Elevator Problem w/ app. Weight

[Bachi234]

Homework Statement

Henry gets into an elevator on the 50th floor of a building and it begins moving at t = 0 s. The figure shows his apparent weight over the next 12 s where w1 = 520, w2 = 720, and w3 = 920.
The graph:
Begins at t=0 at w1 and goes in a horizontal straight line until 2. At t =2 the line goes straight up to w2 and stays horizontal on w2 until t=10. At t=10 the line goes straight up to w3 and stays horizontal on w3 until t=12. At t=12 it goes back down to w2. That is the end of the graph.

1. Is the elevator's initial direction up or down and how?
2. What is Henry's mass? _____kg
3. How far did Henry travel at t=12 sec?_____m

Homework Equations

F = ma
Wapp = m(g + ay)
Fsp = w + may
X = Vot + .5a(t)^2

The Attempt at a Solution

Number 1- I got that it is going down but I don't understand why. I think it has something to do with the acceleration being positive. What is a clear explanation for why its inital direction is down?

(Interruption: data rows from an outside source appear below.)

-- ==== Sys2Proof/Tests/Slice0.lean ====
section
/-! SUPPORT. The package's own tests, with the results the spec's vectors give (95_test_vectors.md, 30_encoding.md
section 7), and the witnesses that meet the hypotheses of the statements. -/
namespace Sys2Proof.Tests

open Sys2Proof Sys2Proof.Machine Sys2Proof.Claims

/-! ## Small states -/

/-- A state about to run the one word of its image, with R1, R2 and the carry given. -/
def small (w : InstrWord) (r1 r2 : Word) (c : Bool) : State :=
  writeReg (writeReg { State.reset with ic := 1, image := Memory.placeWord [] 0 w, carry := c } 1 r1) 2 r2

/-- The comparison flags after CMP of equal, of smaller and of larger (95, family branches). -/
def equalFlags : CmpFlags := ⟨true, false, true, true, false, false⟩
def lessFlags : CmpFlags := ⟨false, true, true, false, true, false⟩
def greaterFlags : CmpFlags := ⟨false, true, false, true, false, true⟩

/-- A state at index 10 of 20 about to run `w` (95, family branches). -/
def atTen (w : InstrWord) (f : CmpFlags) : State :=
  { State.reset with pc := 10, ic := 20, image := Memory.placeWord [] 10 w, cmp := f }

/-- The next state, if the outcome is one. -/
def nextOf : Host.Outcome State Fault Refusal → Option State
  | .next s => some s
  | .fault _ => none
  | .refused _ => none

/-- R3 after one step. -/
def r3 (s : State) : Option Word := (nextOf (step s)).map (readReg · 3)

/-- R3 and the carry after one step. -/
def r3c (s : State) : Option (Word × Bool) := (nextOf (step s)).map fun t => (readReg t 3, t.carry)

/-- The index after one step. -/
def pcAfter (s : State) : Option Int := (nextOf (step s)).map (·.pc)

/-- The comparison flags after one step. -/
def cmpAfter (s : State) : Option CmpFlags := (nextOf (step s)).map (·.cmp)

/-! ## Well-formedness -/

theorem test_ill_formed_magnitude_refused :
    [Instr.b (asmFwd (2 ^ 27)), .beq (asmFwd (2 ^ 27)), .bne (asmFwd (2 ^ 27)), .ble (asmFwd (2 ^ 27)),
      .bge (asmFwd (2 ^ 27)), .bl (asmFwd (2 ^ 27)), .bg (asmBack (2 ^ 27)), .br1 (asmFwd (2 ^ 27)),
      .br2 (asmFwd (2 ^ 27)), .br3 (asmFwd (2 ^ 27)), .br4 (asmFwd (2 ^ 27)), .br5 (asmFwd (2 ^ 27)),
      .br6 (asmFwd (2 ^ 27)), .br7 (asmFwd (2 ^ 27)), .br15 (asmBack (2 ^ 27))].all (!·.wellFormed) = true := by decide

theorem test_widest_magnitude_well_formed : (Instr.br15 (asmFwd (2 ^ 27 - 1))).wellFormed = true := by decide

/-! ## Decoding: one written-out word for every constructor -/

theorem test_decode_logic_words :
    decode 0x00012300 = .and (asmReg 3 1 2) ∧ decode 0x00112300 = .orr (asmReg 3 1 2)
    ∧ decode 0x00212300 = .eor (asmReg 3 1 2) ∧ decode 0x00800F00 = .mov (asmMovReg 15 0) := by decide

theorem test_decode_arith_words :
    decode 0x013103FF = .add (asmImm 3 1 255) ∧ decode 0x00412300 = .adc (asmReg 3 1 2)
    ∧ decode 0x01610301 = .sub (asmImm 3 1 1) ∧ decode 0x00712300 = .sbc (asmReg 3 1 2) := by decide

theorem test_decode_compare_and_shift_words :
    decode 0x015100FF = .cmp (asmCmpImm 1 255) ∧ decode 0x01910304 = .lsh (asmImm 3 1 4)
    ∧ decode 0x00A12300 = .rsh (asmReg 3 1 2) := by decide

theorem test_decode_nop_words :
    decode 0x00B00000 = .nop11 asmNop ∧ decode 0x00C00000 = .nop12 asmNop
    ∧ decode 0x01D12755 = .nop13 ⟨true, 1, 2, 7, 0x55⟩ ∧ decode 0x00E00000 = .nop14 asmNop
    ∧ decode 0x01FFFFFF = .nop15 ⟨true, 15, 15, 15, 0xFF⟩ := by decide

theorem test_decode_branch_words :
    decode 0x80000003 = .b (asmFwd 3) ∧ decode 0x98000000 = .beq (asmBack 0) ∧ decode 0xA8000003 = .bne (asmBack 3)
    ∧ decode 0xB0000002 = .ble (asmFwd 2) ∧ decode 0xC0000002 = .bge (asmFwd 2) ∧ decode 0xD8000001 = .bl (asmBack 1)
    ∧ decode 0xE0000002 = .bg (asmFwd 2) := by decide

theorem test_decode_reserved_branch_words :
    decode 0x12345678 = .br1 (asmFwd 36984440) ∧ decode 0x20000001 = .br2 (asmFwd 1)
    ∧ decode 0x30000003 = .br3 (asmFwd 3) ∧ decode 0x48000001 = .br4 (asmBack 1) ∧ decode 0x50000001 = .br5 (asmFwd 1)
    ∧ decode 0x60000001 = .br6 (asmFwd 1) ∧ decode 0x70000002 = .br7 (asmFwd 2)
    ∧ decode 0xFFFFFFFF = .br15 (asmBack 134217727) := by decide

/-- Bits 27 to 25 of an ALU word are ignored (95, family decode; log entry 6). -/
theorem test_decode_ignored_bits : decode 0x0F800105 = .mov (asmMovImm 1 5) := by decide

/-- EncodeALU and EncodeBranch give the spec's words (95, family decode). -/
theorem test_encode_words :
    encode (.mov (asmMovImm 1 5)) = 0x01800105 ∧ encode (.bne (asmBack 3)) = 0xA8000003
    ∧ encode (.br15 (asmBack 0x7FFFFFF)) = 0xFFFFFFFF ∧ encode (.nop15 ⟨true, 15, 15, 15, 255⟩) = 0x01FFFFFF := by decide

/-- Bytes 01 80 01 05 are one word, most significant first; three bytes are none (R42, R49). -/
theorem test_decode_bytes :
    (decodeBytes [0x01, 0x80, 0x01, 0x05, 0x88]).toOption = some (.mov (asmMovImm 1 5), [0x88])
    ∧ (decodeBytes [0x01, 0x80, 0x01]).toOption = none
    ∧ decodeTableWord 32 0x00301200 = some (.add (asmReg 2 0 1)) := by decide

/-! ## ALU vectors -/

theorem test_and : r3 (small 0x00012300 0xF0F0F0F0F0F0F0F0 0xFF00FF00FF00FF00 false) = some 0xF000F000F000F000 := by decide
theorem test_orr : r3 (small 0x00112300 0xF0F0F0F0F0F0F0F0 0xFF00FF00FF00FF00 false) = some 0xFFF0FFF0FFF0FFF0 := by decide
theorem test_eor : r3 (small 0x00212300 0xF0F0F0F0F0F0F0F0 0xFF00FF00FF00FF00 false) = some 0x0FF00FF00FF00FF0 := by decide

/-- The immediate is zero-extended, SRC1 plays no part in MOV, and R1 is written (95, family logic and move). -/
theorem test_mov_ignores_src1 :
    (nextOf (step (small 0x018F0105 7 9 false))).map (readReg · 1) = some 5 := by decide
theorem test_mov_register : r3 (small 0x00802300 1 0xDEADBEEF00000001 false) = some 0xDEADBEEF00000001 := by decide

theorem test_add_clears_carry : r3c (small 0x00312300 1 1 true) = some (2, false) := by decide
theorem test_add_wraps : r3c (small 0x013103FF 0xFFFFFFFFFFFFFF01 0 false) = some (0, true) := by decide
theorem test_adc_carry_policy : r3c (small 0x00412300 0xFFFFFFFFFFFFFFFF 0 true) = some (0, false) := by decide
theorem test_adc_full_wrap :
    r3c (small 0x00412300 0xFFFFFFFFFFFFFFFF 0xFFFFFFFFFFFFFFFF true) = some (0xFFFFFFFFFFFFFFFF, true) := by decide
theorem test_sub_wraps_and_keeps_carry : r3c (small 0x00612300 5 7 true) = some (0xFFFFFFFFFFFFFFFE, true) := by decide
theorem test_sbc_without_carry : r3c (small 0x00712300 5 2 false) = some (2, false) := by decide
theorem test_sbc_from_zero : r3c (small 0x00712300 0 0xFFFFFFFFFFFFFFFF false) = some (0, false) := by decide

theorem test_cmp_unsigned : cmpAfter (small 0x00512000 0xFFFFFFFFFFFFFFFF 1 false) = some greaterFlags := by decide
theorem test_cmp_writes_no_register :
    (nextOf (step (small 0x00512900 1 2 true))).map (fun t => (readReg t 9, t.carry, t.cmp)) = some (0, true, lessFlags) := by decide

theorem test_lsh_63 : r3 (small 0x0191033F 1 0 false) = some 0x8000000000000000 := by decide
theorem test_lsh_whole_amount : r3 (small 0x00912300 1 0x100000001 false) = some 0 := by decide
theorem test_rsh_63 : r3 (small 0x01A1033F 0x8000000000000001 0 false) = some 1 := by decide
theorem test_rsh_64 : r3 (small 0x01A10340 0xFFFFFFFFFFFFFFFF 0 false) = some 0 := by decide

/-- A no-op with every field set changes `pc` alone (95, family no-op). -/
theorem test_nops_change_pc_alone :
    [0x01B12755, 0x01C12755, 0x01D12755, 0x01E12755, 0x01FFFFFF].all (fun w =>
      let s := small (BitVec.ofNat 32 w) 3 4 true
      decide (nextOf (step s) = some { s with pc := 1 })) = true := by decide

/-! ## Branch vectors: one step at index 10 of 20 -/

theorem test_b_backward_past_zero : pcAfter (atTen 0x8800000B State.reset.cmp) = some (-1) := by decide
theorem test_b_widest_forward : pcAfter (atTen 0x87FFFFFF State.reset.cmp) = some 134217737 := by decide
theorem test_beq :
    pcAfter (atTen 0x90000002 equalFlags) = some 12 ∧ pcAfter (atTen 0x90000002 State.reset.cmp) = some 11 := by decide
theorem test_bne :
    pcAfter (atTen 0xA0000002 greaterFlags) = some 12 ∧ pcAfter (atTen 0xA0000002 State.reset.cmp) = some 11 := by decide
theorem test_ble :
    pcAfter (atTen 0xB0000002 equalFlags) = some 12 ∧ pcAfter (atTen 0xB0000002 greaterFlags) = some 11 := by decide
theorem test_bge :
    pcAfter (atTen 0xC0000002 greaterFlags) = some 12 ∧ pcAfter (atTen 0xC0000002 lessFlags) = some 11 := by decide
theorem test_bl :
    pcAfter (atTen 0xD0000002 lessFlags) = some 12 ∧ pcAfter (atTen 0xD0000002 equalFlags) = some 11 := by decide
theorem test_bg :
    pcAfter (atTen 0xE0000002 greaterFlags) = some 12 ∧ pcAfter (atTen 0xE0000002 equalFlags) = some 11 := by decide
theorem test_reserved_branches :
    [0x10000002, 0x20000002, 0x30000002, 0x40000002, 0x50000002, 0x60000002, 0x70000002, 0xF0000002].all (fun w =>
      decide (pcAfter (atTen (BitVec.ofNat 32 w) State.reset.cmp) = some 12)) = true := by decide

/-! ## Fetch, termination, launch -/

/-- A TruncatedRead keeps `pc` and the registers and latches the fault (95, family cycle). -/
theorem test_truncated_read :
    nextOf (step { small 0x01800105 3 4 true with pc := 1, ic := 2 })
      = some { small 0x01800105 3 4 true with pc := 1, ic := 2, fault := true } := by decide

/-- The last instruction completes and the run then ends OK with `pc` = 1 (95, E5). -/
theorem test_one_instruction_program :
    (readResult (runFor 5 (small 0x01800105 0 0 false))).map (fun r => (r.regs[1], r.condition, r.pc))
      = some (5, .normalEnd, 1) := by decide

/-- `load_registers` can name R15 (95, family cycle; log entry 4). -/
theorem test_load_registers_r15 :
    let init : InitMap := (Vector.replicate 16 none).set 15 (some 0xABC)
    readReg (launchState { ic := 1, image := [], init := init }) 15 = 0xABC := by decide

/-- From reset with nothing placed the run is over at once; a placed word runs as the very next step (log entry 8). -/
theorem test_reset_has_no_step : nextOf (step State.reset) = none := by decide
theorem test_placed_word_runs :
    nextOf (step (State.reset.withFetchWord 32 0x01800105))
      = nextOf (exec (.mov (asmMovImm 1 5)) (State.reset.withFetchWord 32 0x01800105)) := by decide
theorem test_placed_word_writes_r1 :
    (nextOf (step (State.reset.withFetchWord 32 0x01800105))).map (fun t => (readReg t 1, t.pc)) = some (5, 1) := by decide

Number 2- I've been trying to use the apparent weight formula to figure out the mass but I can't do that without the acceleration. After working the equations out using the Wapp and the g, I got that " m = (520 / (9.8 + ay)) " But, I can't fully solve for m without the acceleration and I can't solve for acceleration without the total force or m. I seem to be in a hole.

Number 3- Well, after I get the acceleration I can use time and Vo (which would equal 0, right?) to get the distance traveled.

Thanks in advance for your help!

 

[Mattowander]

For number 1, it's actually going up. Picture the elevator in your mind. If it's going up, then it will be pushing up against you harder than usual right?

For number 2, all you need to solve for his mass is his "true weight". This is given to you in the problem if you look closely. F = ma.

 

[baba89]

1. The elevator's initial direction is down because the graph shows that the apparent weight decreases from w1 to w2, indicating that the elevator is moving in a downward direction. This is also supported by the fact that the graph starts at the highest apparent weight (w1) and goes down to the lowest apparent weight (w2).

2. To determine Henry's mass, we can use the formula Wapp = m(g + ay), where Wapp is the apparent weight, g is the acceleration due to gravity (9.8 m/s^2), and ay is the acceleration in the y-direction. We can rearrange this equation to solve for m, which gives us m = Wapp / (g + ay). Since we know that Wapp = 520 N at t=0 and Wapp = 720 N at t=2, we can plug these values in to get m = 520 N / (9.8 m/s^2 + ay) and m = 720 N / (9.8 m/s^2 + ay). We can then set these two equations equal to each other and solve for ay, which will give us the acceleration in the y-direction. Once we have the acceleration, we can plug it back into either of the equations to solve for m.

3. To find the distance traveled at t=12 seconds, we can use the equation X = Vot + 0.5at^2, where X is the distance traveled, Vo is the initial velocity (which is 0 in this case), a is the acceleration, and t is the time. Since we already solved for the acceleration in the previous question, we can plug that value in along with t=12 seconds to calculate the distance traveled.